SKIN CARE COSMETICS BOOST THE BODY’S OWN DETOXIFICATION

Skin care cosmetics can counter this aging effect, either by neutralizing the metabolic pathways that have been activated by soot particles or by stimulating the body’s own detoxification processes so that the environmental stress is reduced. Free radicals are highly reactive oxygen molecules. If they are present in large numbers, they cause damage to cells and tissue that the body cannot readily repair on its own. Natural scavengers of free radicals in the skin, such as thioredoxin, dock onto these oxygen molecules, making them less reactive and thus harmless. TEGO Turmerone is a natural substance that is extracted from turmeric. As a cosmetic ingredient, it activates the thioredoxin signal cascade and thus promotes the formation of the skin’s own scavengers of free radicals.

SKIN MODELS FOR ACTIVE INGREDIENT RESEARCH

For quite a while now, dermatological research has focused increasingly on the natural colonies of microorganisms in the skin. “Today we know that a balanced composition of the skin’s microbiome has a decisive influence on health and well-being,” says Krutmann. Whereas healthy skin has a great variety of microorganisms, in pathological skin conditions the diversity of the microbiome often decreases. In order to reinforce the natural balance of the skin flora, the researchers at Evonik have developed a special microbiotic product called Skinolance. This cell-free extract of Lactobacillus brevis lactic acid bacteria stimulates the growth of other desirable bacteria called Staphylococcus epidermidis. This has a positive effect on the skin’s barrier function, inhibits inflammation, and thus prevents the skin from becoming rough and drying out. These effects on the skin flora and the skin’s appearance have been demonstrated by a clinical study.

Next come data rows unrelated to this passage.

-- ==== Sys2Proof/Machine/Links.lean ====
section
/-! DEFINITION. Link training, retry, die-to-die retry and the credit timeout (R56, R57, R66–R79). Line blocks are in
LineBlock.lean. -/

namespace Sys2Proof.Machine

open Sys2Proof

/-- A link ID of an endpoint or torus Turret. -/
def validLink (l : Nat) : Bool := l < 0x16

/-- LSTATE moves, and the clock is kept; entering UP or FAILED raises a LINK event (Table 16.6, log 12). -/
def State.setLstate (s : State) (l v : Nat) : State :=
  let s1 := (s.setLink l { s.link l with since := s.clock }).wr (pgLink l) Lnk.LSTATE v
  if v = 5 ∨ v = 6 then s1.eventE (pgLink l) 0x0030 (leBytes 1 l ++ leBytes 1 v) else s1

/-- COORD or EXTENT differ among the four Keeps (R56). -/
def State.cfgDisagree (s : State) : Bool :=
  [1, 2, 3].any fun k => s.rd (pgKeep k) Kr.COORD ≠ s.coord || s.rd (pgKeep k) Kr.EXTENT ≠ s.extent

/-- The dimension of a torus link has size 1: its Turret stays in DOWN (R57). -/
def State.deadDim (s : State) (l : Nat) : Bool := 16 ≤ l && cDim s.extent ((l - 16) / 2) = 0

/-- The power domains of a link's Turret (Table 17.2). -/
def linkDomains (l : Nat) : List Nat := if l < 16 then [304 + l] else [320 + 2 * (l - 16), 321 + 2 * (l - 16)]

/-- The link is enabled by both EN fields, is powered and not looped back, and nothing holds it in DOWN (R403, R426, R56,
R57). -/
def State.mayTrain (s : State) (l : Nat) : Bool :=
  s.rdb (pgLink l) Lnk.EN && s.rdb (pgLink l) Hdr.EN && !s.rdb (pgLink l) Lnk.LOOPBACK
    && !(16 ≤ l && (s.cfgDisagree || s.belfry.cfgBad)) && !s.deadDim l && (linkDomains l).all fun d => s.domState d < 2

/-- DOWN is left for EQ once EN is set and signal is detected on all lanes; the EQ pattern leaves (Table 03.6, R71). -/
def State.tryStart (s : State) (l : Nat) : State :=
  if s.lstate l = 0 && (s.link l).signal && s.mayTrain l then
    let s1 := s.setLink l { Link.idle with signal := true, msgs := (s.link l).msgs }
    (s1.setLstate l 1).sendTraining l { trType := 1 }
  else s

/-- What a link loses on leaving UP: its replay window, holds, far-end credits, and a torus link its neighbour messages; packets
being received end. The replies that an endpoint Turret has made wait for the link to come back (log 208). -/
def State.dropLink (s : State) (l : Nat) : State :=
  let x := s.link l
  let s1 := s.setLink l { Link.idle with signal := x.signal, msgs := if l < 16 then x.msgs else [] }
  (List.range 8).foldl (fun t v => (t.wri (pgLink l) Lnk.CRED_AVAIL v 0).endInput l v) s1

/-- The flits that wait for an output of a Keep, in its egress queues or for admission, are discarded (R79, R84): those of an
endpoint are counted, those of a torus link are counted in UNROUTABLE (Table 03.12). -/
def State.discardQueued (s : State) (k o : Nat) : State :=
  let n := sumL ((List.range 8).map fun v => let q := s.queue k o v; q.sram.length + q.hbm.length + q.stage.length)
    + (s.opn.ready.filter fun r => r.keep = k && r.out = o).length
  let s1 := (List.range 8).foldl (fun t v => t.setQueue k o v EgressQ.empty) s
  let s2 := s1.setOpn { s1.opn with
    ready := s1.opn.ready.filter fun r => !(r.keep = k && r.out = o)
    discarded := s1.opn.discarded + (if o < 4 then n else 0) }
  if o < 4 || n = 0 then s2 else (s2.bump (pgKeep k) Kr.UNROUTABLE n).err (pgKeep k) 1

/-- Credits of the input-buffer cells of flits that were discarded while they waited for an output (R121). -/
def State.releaseReady (s : State) (l : List Ready) : State :=
  l.foldl (fun t r => match r.buf with
    | some (i, v) => t.returnCredit i v r.flit.cells
    | none => t) s

/-- The flits of a Turret's own that have not left are discarded and counted (R79). -/
def State.dropOwn (s : State) (l : Nat) : State :=
  let x := s.link l
  (s.setOpn { s.opn with discarded := s.opn.discarded + x.msgs.length }).setLink l { x with msgs := [] }

/-- Every flit queued for the output of a link is discarded, and input-buffer cells it held are free again. -/
def State.dropOutput (s : State) (l : Nat) : State :=
  let k := keepOfLink l
  let o := outOfLink l
  let held := s.opn.ready.filter fun r => r.keep = k && r.out = o
  ((s.discardQueued k o).releaseReady held).dropOwn l

/-- A link moves to FAILED. Of a torus link the flits that wait for it are discarded and Watch is told (R70, R84, Table 14.1). -/
def State.failLink (s : State) (l : Nat) : State :=
  if s.lstate l = 6 then s
  else
    let s1 := (s.dropLink l).setLstate l 6
    if 16 ≤ l then (s1.dropOutput l).reportLink (l - 16) else s1

/-- A link moves to DOWN, and trains again if it may. -/
def State.downLink (s : State) (l : Nat) : State := ((s.dropLink l).setLstate l 0).tryStart l

/-- LINK_SIGNAL_DETECT (Table 03.6). -/
def execLinkSignalDetect (link : Nat) (s : State) : Host.Outcome State Fault Refusal :=
  .next (if validLink link then (s.setLink link { s.link link with signal := true }).tryStart link else s)

/-- EQ_CONVERGE: EQ is left for LOCK (Table 03.6). -/
def execEqConverge (link : Nat) (s : State) : Host.Outcome State Fault Refusal :=
  .next (if validLink link && s.lstate link = 1 then s.setLstate link 2 else s)

/-- The identity an endpoint or torus Turret sends: IDENT and DIR (Table 03.7). -/
def State.ownIdent (s : State) (l : Nat) : Nat × Nat := (s.coord, if l < 16 then 0xF else l - 16)

/-- LOCK_ACHIEVED: LOCK is left for LAT; the first latency probe and the identity leave (Table 03.6, R71). -/
def State.lockAchieved (s : State) (link : Nat) : State :=
  if validLink link && s.lstate link = 2 then
    let id := s.ownIdent link
    ((s.setLstate link 3).sendTraining link { trType := 2 }).sendTraining link
      { trType := 4, ident := id.1, dir := id.2 }
  else s

/-- LOCK_ACHIEVED. -/
def execLockAchieved (link : Nat) (s : State) : Host.Outcome State Fault Refusal :=
  .next (s.lockAchieved link)

/-- LATENCY_PROBE: the peer's probe is echoed with its STAMP and the time it was held (R71). -/
def State.latencyProbe (s : State) (link stamp hold : Nat) : State :=
  if validLink link && 1 ≤ s.lstate link && s.lstate link ≤ 4 then
    s.sendTraining link { trType := 3, echo := stamp, hold := hold }
  else s

/-- LATENCY_PROBE. -/
def execLatencyProbe (link stamp hold : Nat) (s : State) : Host.Outcome State Fault Refusal :=
  .next (s.latencyProbe link stamp hold)

/-- Flit rate of a link per 11 cc: 14 on an endpoint link, 56 on a torus link (R24). -/
def linkRate (l : Nat) : Nat := if l < 16 then 14 else 56

/-- Ld = ⌈mean RTT / 2⌉ over the 16 probes (R71). -/
def ldOf (rtts : List Nat) : Nat := cdiv (sumL rtts) 32

/-- REPLAY_WIN = ⌈(2·Ld + 64) × r⌉ (R71). -/
def replayWin (l ld : Nat) : Nat := cdiv ((2 * ld + 64) * linkRate l) 11

/-- Training fails: PG_ERR.TRAIN_FAIL and FAILED (R70). -/
def State.trainFail (s : State) (l : Nat) : State := (s.err (pgLink l) 0).failLink l

/-- VCs that a link carries: REQ-a, RSP-a and BULK-a on an endpoint link (R79), all on a torus link. -/
def linkVcs (l : Nat) : List Nat := if l < 16 then [0, 2, 6] else List.range 8

/-- The input buffer of a link takes shared cells for a VC, as many as it asks for within SHARE_CAP, the pool and the open banks,
beside those that flits still in it hold (R121, R122, log 181). -/
def State.takeShared (s : State) (l vc : Nat) : State :=
  let k := keepOfLink l
  let x := s.link l
  let n := min (min (Config.inputTake l vc) (s.rd (pgKeep k) Opn.SHARE_CAP (vcClass vc)))
    (min (s.poolFree k) (262144 * s.banksOpen k - s.occupied k))
  s.setLink l { x with shared := AL.put x.shared vc (max n (sharedOf (s.inputCells l vc))) }

/-- The credits of a link's grant: for each VC it carries its own 8 cells and the shared cells taken, less the cells that flits
received before still hold (R78, R121). -/
def State.grantOf (s : State) (l : Nat) : List Nat :=
  (List.range 8).map fun v =>
    if (linkVcs l).contains v then 8 + AL.getD (s.link l).shared v 0 - s.inputCells l v else 0

/-- Once 16 probes are echoed and the peer is accepted, the window's cells are closed to new allocation; when they are free the
window is carved, the input buffer takes its cells, and the link moves to CREDIT with its grant (R70–R72, R121, R122). -/
def State.tryCredit (s : State) (l : Nat) : State :=
  let x := s.link l
  let k := keepOfLink l
  if s.lstate l = 3 && x.rtts.length = 16 && x.peerOk && s.poolUsed k ≤ s.poolCells k && s.banksHold k 0 then
    let s1 := (linkVcs l).foldl (fun t v => t.takeShared l v) (s.setLstate l 4)
    s1.sendTraining l { trType := 5, credits := s1.grantOf l }
  else s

Skinolance is thus the most recent example of Evonik researchers’ intention to provide scientific proof of the effectiveness of the company’s own cosmetic ingredients. “This is why we are also participating in the new Tissue Engineering Project House in Singapore,” says Lersch. In the Project Houses of the strategic innovation unit Creavis, researcherswork on innovation projects that are relevant to the company as a whole. The projects in Singapore will include the development of new skin models that will be used, for example, to screen new ingredients for cosmetics in order to assess the possible effects of potential active ingredients. “The influence of ethnic factors on the biological mechanisms of skin changes is another extremely interesting area that we also want to investigate in Singapore,” says Lersch. So far there have beena number of interesting approaches, but on the whole we still understand far too little about possible differences. So this is exactly the right time for Evonik to tackle this theme together with partners doing scientific research.